Pengalaman sebaliknya saya dapatkan di toko roti.  Si pelayan memang dari kaum saya, tapi saya yakin bossnya, yang mengawasi sebagai kasir, bukan.    Meskipun harganya lebih mahal sepuluh ribu rupiah, kepuasan berbelanja saya temukan di toko itu. Sedangkan di pasar saya temukan kekecewaan.
Jadi memang ada pebedaan besar sekali antara dua kaum ini.  Pedagang pasar itu memiliki kelemahan pokok dalam sikap mentalnya.  Dia tidak memiliki sikap melayani pembeli. Dia memiliki mentalitas macan yang melihat pembeli seperti mangsa, bukan pelanggan yang harus dilayani biar kembali lagi.  Dengan pengalaman tidak enak seperti itu, bagaimana mungkin saya mau membeli lagi dari dia?
Ketrampilan teknis berdagang saya yakin hanya urutan nomor dua setelah mentalitas melayani ini.  Ketrampilan bisa dipelajari asal mau belajar. Tapi siapa yang bisa membentuk mentalitas yang baik?   Inilah pekerjaan besar bangsa ini. tapi siapa yang mau dan mampu mengatasi? 
Saya hanya memotret salah satu masalah bangsa kita.  Saya bukan pakar, bukan pemimpin yang memiliki solusi. Saya hanya berharap potret buram ini agak mengelitik beberapa pihak untuk membantu mengatasi mentalitas buruk pedagang kecil.  Kalau mentalitas sudah baik, saya yakin ketrampilan teknis berdagang akan berkembang bersama tantangan dan pengalaman yang akan mereka lewati. Sebaliknya jika mentalitas tetap buruk maka saya kuatir mereka akan dilibas oleh kejamnya persaingan di era revolusi indusri keempat saat ini.
Sebenarnya saya berharap pendekatan keagamaan mampu memberi kontribusi syukur mampu mengatasi hal ini.

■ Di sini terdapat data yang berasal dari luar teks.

-- ==== Sys2Proof/Machine/Accessors.lean ====
section
/-! DEFINITION. The frame accessors (41_frame_accessors.md): COMMAND, PARAMETERS, CHECKSUM, TO_BYTES. Each returns a copy and
writes no slot. -/

namespace Sys2Proof.Machine

/-- COMMAND s (R110). -/
def execCommand (q : SlotIx) (s : State) : Host.Outcome State Fault Refusal :=
  .next (withFrame q (fun f => finish (.byte (byteAt f 1))) s)

/-- PARAMETERS s (R111). -/
def execParameters (q : SlotIx) (s : State) : Host.Outcome State Fault Refusal :=
  .next (withFrame q (fun f => finish (.bytes (paramsOf f))) s)

/-- CHECKSUM s (R112): the stored field, read low byte first. -/
def execChecksum (q : SlotIx) (s : State) : Host.Outcome State Fault Refusal :=
  .next (withFrame q (fun f => finish (.half (storedChecksum f))) s)

/-- TO_BYTES s (R113). -/
def execToBytes (q : SlotIx) (s : State) : Host.Outcome State Fault Refusal :=
  .next (withFrame q (fun f => finish (.bytes f)) s)

end Sys2Proof.Machine
end

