-- ==== Sys2Proof/Machine/Dispatch.lean ====
section
/-! DEFINITION. One arm per instruction, each a call of its meaning. -/

namespace Sys2Proof.Machine

def exec (i : Instr) (s : State) : Host.Outcome State Fault Refusal :=
  match i with
  | .new d cmd p => Sys2Proof.Machine.execNew d cmd p s
  | .fromBytes d raw => Sys2Proof.Machine.execFromBytes d raw s
  | .command q => Sys2Proof.Machine.execCommand q s
  | .setCommand q cmd => Sys2Proof.Machine.execSetCommand q cmd s
  | .parameters q => Sys2Proof.Machine.execParameters q s
  | .setParameters q p => Sys2Proof.Machine.execSetParameters q p s
  | .checksum q => Sys2Proof.Machine.execChecksum q s
  | .recomputeChecksum q => Sys2Proof.Machine.execRecomputeChecksum q s
  | .toBytes q => Sys2Proof.Machine.execToBytes q s
  | .rts => Sys2Proof.Machine.execRts s
  | .rtr => Sys2Proof.Machine.execRtr s
  | .txFrame q => Sys2Proof.Machine.execTxFrame q s
  | .rxFrame d => Sys2Proof.Machine.execRxFrame d s
  | .versionRequest d => Sys2Proof.Machine.execVersionRequest d s
  | .testRequest d => Sys2Proof.Machine.execTestRequest d s
  | .sendFrame q => Sys2Proof.Machine.execSendFrame q s
  | .recvFrame d => Sys2Proof.Machine.execRecvFrame d s
  | .connection => Sys2Proof.Machine.execConnection s
  | .selectRf => Sys2Proof.Machine.execSelectRf s
  | .getVersion => Sys2Proof.Machine.execGetVersion s
  | .iso15693Inventory => Sys2Proof.Machine.execIso15693Inventory s
  | .iso15693Access => Sys2Proof.Machine.execIso15693Access s
  | .iso14443aAccess => Sys2Proof.Machine.execIso14443aAccess s
  | .mifareUlAccess => Sys2Proof.Machine.execMifareUlAccess s
  | .iso14443aInventory => Sys2Proof.Machine.execIso14443aInventory s
  | .stInventory => Sys2Proof.Machine.execStInventory s
  | .stAccess => Sys2Proof.Machine.execStAccess s
  | .iso14443bInventory => Sys2Proof.Machine.execIso14443bInventory s
  | .iso14443bAccess => Sys2Proof.Machine.execIso14443bAccess s
  | .felicaInventory => Sys2Proof.Machine.execFelicaInventory s
  | .topazInventory => Sys2Proof.Machine.execTopazInventory s
  | .topazAccess => Sys2Proof.Machine.execTopazAccess s
  | .setTarget => Sys2Proof.Machine.execSetTarget s
  | .setInitiator => Sys2Proof.Machine.execSetInitiator s
  | .syncRts => Sys2Proof.Machine.execSyncRts s
  | .ackRts => Sys2Proof.Machine.execAckRts s
  | .syncRtr => Sys2Proof.Machine.execSyncRtr s
  | .ackRtr => Sys2Proof.Machine.execAckRtr s

end Sys2Proof.Machine
end

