/-- Settles O31. -/
theorem rtsExchange : Obligations.RtsExchange := by
  intro s room tx' rx' htx
  refine ⟨fun b hrx => ?byte, fun hrx => ?fault⟩
  case byte =>
    rw [exec_rts_written htx, rtsRead_none_byte (b := b) (rx' := rx')]
    · simp only [State.setHs_trace, List.append_assoc]; rfl
    · exact hrx
  case fault =>
    rw [exec_rts_written htx, rtsRead_none_fault (rx' := rx')]
    · simp
    · exact hrx

/-- Settles O32. -/
theorem rtrExchange : Obligations.RtrExchange := by
  intro s rx'
  refine ⟨fun b hrx hb => exec_rtr_desync hrx hb, fun hrx => ?fault, fun room tx' hrx htx => ?synced⟩
  case fault => exact congrArg Host.Outcome.next (rtrRead_fault (s := s.setHs .idle) (n := none) (rxRead_one_fault hrx))
  case synced =>
    rw [exec_rtr_synced hrx, rtrWrite_none_room (room := room) (tx' := tx')]
    · simp
    · exact htx

/-- Settles O34: each wait is the wait of the call that is not answered. -/
theorem handshakeWaitsWhereThePseudocodeStands : Obligations.HandshakeWaitsWhereThePseudocodeStands := by
  intro s
  refine ⟨fun htx => ?rtsWrite, fun room tx' htx hrx => ?rtsRead, fun hrx => ?rtrRead, fun rx' hrx htx => ?rtrWrite⟩
  case rtsWrite => exact congrArg Host.Outcome.next (rtsWrite_wait (s := s.setHs .idle) ((txWrite_none_iff _).2 htx))
  case rtsRead =>
    rw [exec_rts_written htx, rtsRead_wait]
    · rfl
    · exact rxRead_silent hrx Nat.one_pos
  case rtrRead =>
    exact congrArg Host.Outcome.next (rtrRead_wait (s := s.setHs .idle) (rxRead_silent hrx Nat.one_pos))
  case rtrWrite =>
    rw [exec_rtr_synced hrx, rtrWrite_wait]
    · rfl
    · exact (txWrite_none_iff _).2 htx

/-- Settles O39: a sentinel row is one step from the handshake state its edge starts in. -/
theorem sentinelStepsFollowTheEdges : Obligations.SentinelStepsFollowTheEdges := by
  intro s
  refine ⟨fun room tx' htx => ?room, fun b rx' hrx => ?byte, fun rx' hrx => ?fault, fun htx => ?noRoom, fun hrx => ?silent⟩
  case room =>
    have hfirst := syncRtsWrite_answered (s := s.setHs .idle) (txWrite_of_room (s := s.setHs .idle) _ htx)
    exact ⟨congrArg Host.Outcome.next hfirst, congrArg Host.Outcome.next (rtrWrite_none_room (s := s.setHs .idle) htx)⟩
  case byte =>
    have hread := rxRead_one_byte (s := s.setHs .idle) hrx
    refine ⟨congrArg Host.Outcome.next (rtsRead_none_byte (s := s.setHs .sentSync) hrx), fun hb => ?_, fun hb => ?_⟩
    · exact congrArg Host.Outcome.next (syncRtrRead_sync hread (by rw [hb]; rfl))
    · exact congrArg Host.Outcome.next (syncRtrRead_desync hread (by simpa using hb))
  case fault =>
    exact ⟨congrArg Host.Outcome.next (rtsRead_none_fault (s := s.setHs .sentSync) hrx),
      congrArg Host.Outcome.next (syncRtrRead_fault (rxRead_one_fault (s := s.setHs .idle) hrx))⟩
  case noRoom =>
    have hwait (b : Byte) : txWrite [b] (s.setHs .idle) = none := (txWrite_none_iff _).2 htx
    exact ⟨congrArg Host.Outcome.next (syncRtsWrite_wait (hwait _)), congrArg Host.Outcome.next (rtrWrite_wait (hwait _))⟩
  case silent =>
    have hwait (h : Handshake) : rxRead 1 (s.setHs h) = none := rxRead_silent hrx Nat.one_pos
    exact ⟨congrArg Host.Outcome.next (rtsRead_wait (hwait _)), congrArg Host.Outcome.next (syncRtrRead_wait (hwait _))⟩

Sudah saatnya kegiatan pengajian diarahkan lebih spesifik memberdayakan kaum umkm.  Saya yakin mental yang baik bisa dibentuk oleh kegiatan keagamaan, demikian juga ketrampilan teknis berdagang.  Di masa lalu sudah pernah ada Sarikat Dagang Islam. Semoga di masa kini dan masa depan ada lagi organisasi yang peduli.